[Dataset records]
-- ==== Sys2Proof/Machine/Schedule.lean ====
section
/-! DEFINITION. The issue of a bundle, and what happens next where the spec leaves it open (spec/15 R278..R282; spec/03 R41;
spec/22 R393, R396; log 1, log 7). -/
namespace Sys2Proof.Machine

/-! ### Comparators (spec/22 R393) -/

/-- The guard of an instruction word, whether or not it decodes. -/
def wordGuard (th : Thread) (w0 : Nat) : Bool :=
  th.pred (w0 / 0x400 % 8) != (decide (2 ≤ w0 % 4) && decide (w0 / 0x2000 % 2 = 1))
/-- The comparison that CMP names; none for 0 and 7. -/
def bpCompare : Nat → Option CmpOp
  | 1 => some .eq | 2 => some .ne | 3 => some .lt | 4 => some .le | 5 => some .gt | 6 => some .ge
  | _ => none
/-- The thread that a hit of a comparator names for a bundle, when it hits. -/
def Bp.hit (x : Bp) (k : Block) (pc : DWord) (thrs : List Nat) (w0 : Nat) : Option Nat :=
  let cmp := bits64 x.cond 6 4
  let reg := bits64 x.cond 15 8
  let wp := warpOf (thrs.headD 0)
  let val := bits64 x.cond 63 32
  let guarded := thrs.filter fun t => wordGuard (k.thr t) w0
  if !bitAt x.cond 0 || x.pc.toNat / 4 ≠ pc.toNat / 4 then none
  else if cmp = 0 then thrs.head?
  else
    match bpCompare cmp with
    | none => none
    | some op =>
      let holds := fun t => compareTy op .i32 (k.vreg wp reg (laneOf t)).toNat val
      if (k.warp wp).regs ≤ reg then none
      else if bitAt x.cond 3 then (if guarded.all holds then guarded.head? else none)
      else guarded.find? holds
/-- The lowest comparator of a core that hits a bundle, with the thread that it names; those that have already stopped the warp at this pc do
not test it again. -/
def State.bpHit (s : State) (b : Nat) (thrs : List Nat) (pc : DWord) (w0 : Nat) : Option (Nat × Nat) :=
  let k := s.blk b
  if k.agent || !bitAt (s.fn k.fn).dbgCtl 0 || !s.fqValid k.fn then none
  else
    let skip := (k.warp (warpOf (thrs.headD 0))).bpSkip
    ((s.core k.core).bps.zipIdx.filterMap fun e =>
      if skip.contains (pc, e.2) then none else (e.1.hit k pc thrs w0).map fun t => (e.2, t)).head?
/-- A hit stops the warp before the instruction, with its record. -/
def State.bpStop (s : State) (b wp : Nat) (pc : DWord) (j t : Nat) : State :=
  let (id, s) := s.debugRecord b pc 10 t j (.stop b wp)
  s.updWarp b wp fun w => { w with stopped := some (.debug id), bpSkip := w.bpSkip ++ [(pc, j)] }

/-! ### Issue (spec/15 R278, R279) -/

/-- The threads at a thread's pc that may issue what stands there now. -/
def State.issuers (s : State) (b t : Nat) (i : Option Instr) : List Nat :=
  (s.bundleOf b t).filter fun x =>
    !s.fetchWaits b x && s.canIssue b x i && !(i.any fun i => (s.blk b).gathering x i)

/-- The bundle issues: it is the selection of the meanings, it is counted, and its warp has issued. -/
def State.select (s : State) (b : Nat) (thrs : List Nat) (pc : DWord) (ws : List Nat) : State :=
  let k := s.blk b
  let w0 := ws.headD 0
  let s := { s with
    sel := { blk := b, pc := pc, thrs := thrs, w0 := BitVec.ofNat 32 w0, words := ws.length }, issued := s.issued + 1 }
  let s := s.updWarp b (warpOf (thrs.headD 0)) fun w =>
    { w with lastIssue := s.issued, promoted := none, interval := w.interval ++ [pc], forced := w.forced.filter (· ≠ pc),
             readySince := some s.issued, bpSkip := w.bpSkip.filter fun e => e.1 ≠ pc }
  (s.pmEvent k.fn 2 1).pmEvent k.fn 3 (thrs.filter fun t => wordGuard (k.thr t) w0).length

/-- The instruction that words hold for a block's warp. -/
def State.decodeAt (s : State) (b t : Nat) (ws : List Nat) : Except Nat Instr := decode ((s.blk b).warp (warpOf t)).regs ws

/-- Issues the bundle of a thread: fetch, comparators, decode, and the instruction's meaning. A fetch that faults writes a record, for whose
verdict its threads wait (spec/03 R41; spec/21 R377); what does not decode raises ILL in each thread (spec/03 R63). -/
def issueBundle (s : State) (b t : Nat) : Host.Outcome State Fault Refusal :=
  let pc := (s.thr b t).pc
  let wp := warpOf t
  let k := s.blk b
  if (k.warp wp).stopped.isSome then finish s
  else
    match s.fetch b t with
    | (.words ws, s) =>
      let r := s.decodeAt b t ws
      let thrs := s.issuers b t r.toOption
      if thrs = [] then finish s
      else
        match s.bpHit b thrs pc (ws.headD 0) with
        | some (j, x) => finish (s.bpStop b wp pc j x)
        | none =>
          let s := s.select b thrs pc ws
          match r with
          | .ok i => exec i s
          | .error e => finish (s.raiseAll b thrs pc cILL (.all (BitVec.ofNat 64 (ws.headD 0 + e * 2 ^ 32))))
    | (.exc c, s) => finish (s.raiseAll b (s.issuers b t none) pc c .free)
    | (.page va c g, s) =>
      let thrs := s.issuers b t none
      if thrs = [] then finish s
      else finish (s.newRecord k.fn va k.lid (BitVec.ofNat 32 k.q) (thrs.headD 0) c g .fetch (.fetch b thrs)).2
    | (.stall, s) => finish s

/-! ### Choosing a bundle (spec/15 R280, R282) -/

/-- Is one warp before another in the order of R282? -/
def Warp.before (x y : Warp) : Bool :=
  match x.promoted, y.promoted with
  | some m, some n => decide (m ≤ n)
  | some _, none => true
  | none, some _ => false
  | none, none => decide (x.prio < y.prio) || (x.prio = y.prio && decide (x.lastIssue ≤ y.lastIssue))
/-- The active warp of a partition that issues next. One that has yielded falls behind its class at the next regroup. -/
def State.nextWarp (s : State) (part : Nat) : Option (Nat × Nat) :=
  let ws := (s.partWarps part).filter fun x => (s.warp x.1 x.2).active && s.readyWarp x.1 x.2
  (ws.mergeSort fun x y => (s.warp x.1 x.2).before (s.warp y.1 y.2)).head?
/-- The ready thread whose PC group the warp issues: the first group that is due under R280, else one of the ready ones, which R280 leaves
open. -/
def State.nextThread (s : State) (b w : Nat) (n : Nat) : Option Nat :=
  let k := s.blk b
  let ready := (k.liveOf w).filter fun t => s.readyThread b t
  match s.dueGroups b w with
  | pc :: _ => ready.find? fun t => (k.thr t).pc = pc
  | [] => ready[n % ready.length]?
/-- A partition issues one bundle. -/
def issueNext (s : State) (part n : Nat) : Host.Outcome State Fault Refusal :=
  match s.nextWarp part with
  | none => finish s
  | some (b, w) =>
    match s.nextThread b w n with
    | none => finish s
    | some t => issueBundle s b t

/-! ### What happens next (log 1) -/

/-- Is a term of `Instr` a step of the device, and no instruction of a thread? -/
def isEvent (i : Instr) : Bool := encode i = []
/-- One turn. -/
def runTurn (s : State) : Turn → Host.Outcome State Fault Refusal
  | .event i => if isEvent i then exec i s else finish s
  | .issue b t => issueBundle s b t
  | .prefetch b t a => finish (s.prefetchTurn b t a)
  | .fill b va => finish (s.fillTurn b va)
  | .evict line => finish (s.evictTurn line)

/-- A step that nothing has fixed: a module that has not booted boots; else a partition issues, a cache or a fetch buffer fills or a line
leaves the LLC, or an event of the device or of what is outside it comes, in any order. What the state does not offer changes nothing. -/
def openStep (s : State) : Host.Outcome State Fault Refusal :=
  let (c, s) := s.freeNat
  let (x, s) := s.freeNat
  let (y, s) := s.freeNat
  if s.bootState = 0 then execReset x s
  else if c % 6 = 0 then issueNext s (x % 1024) y
  else if c % 6 = 1 then
    let (a, s) := s.freeNat
    runTurn s (.prefetch x y (addr a))
  else if c % 6 = 2 then runTurn s (.fill x y)
  else if c % 6 = 3 then runTurn s (.evict x)
  else
    match Config.freeEvent s.tick with
    | some i => runTurn { s with tick := s.tick + 1 } (.event i)
    | none => finish s

/-! ### What the end of a step decides -/

/-- What holds at once when a step ends: registers that a completion count has made good or something else has written (spec/11 R227),
waits whose end has come (spec/15 R298; spec/18 R352), what queues report (spec/16 R325), and caches that hold more than they can. -/
def State.notice (s : State) : State :=
  let s := (s.blocks.map (·.1)).foldl State.noticeLandings s
  (s.endWaits.noticeQueues).trimL2.trimLlc
/-- The outcome of a step with what its end decides. -/
def withNotice : Host.Outcome State Fault Refusal → Host.Outcome State Fault Refusal
  | .next s => finish s.notice
  | x => x

end Sys2Proof.Machine
end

* **ABOUT THIS TASK**: Return, in full, every line of these entries that holds "words".

* **SOLVED EXERCISE**:
    sel := { blk := b, pc := pc, thrs := thrs, w0 := BitVec.ofNat 32 w0, words := ws.length }, issued := s.issued + 1 }
/-- The instruction that words hold for a block's warp. -/
    | (.words ws, s) =>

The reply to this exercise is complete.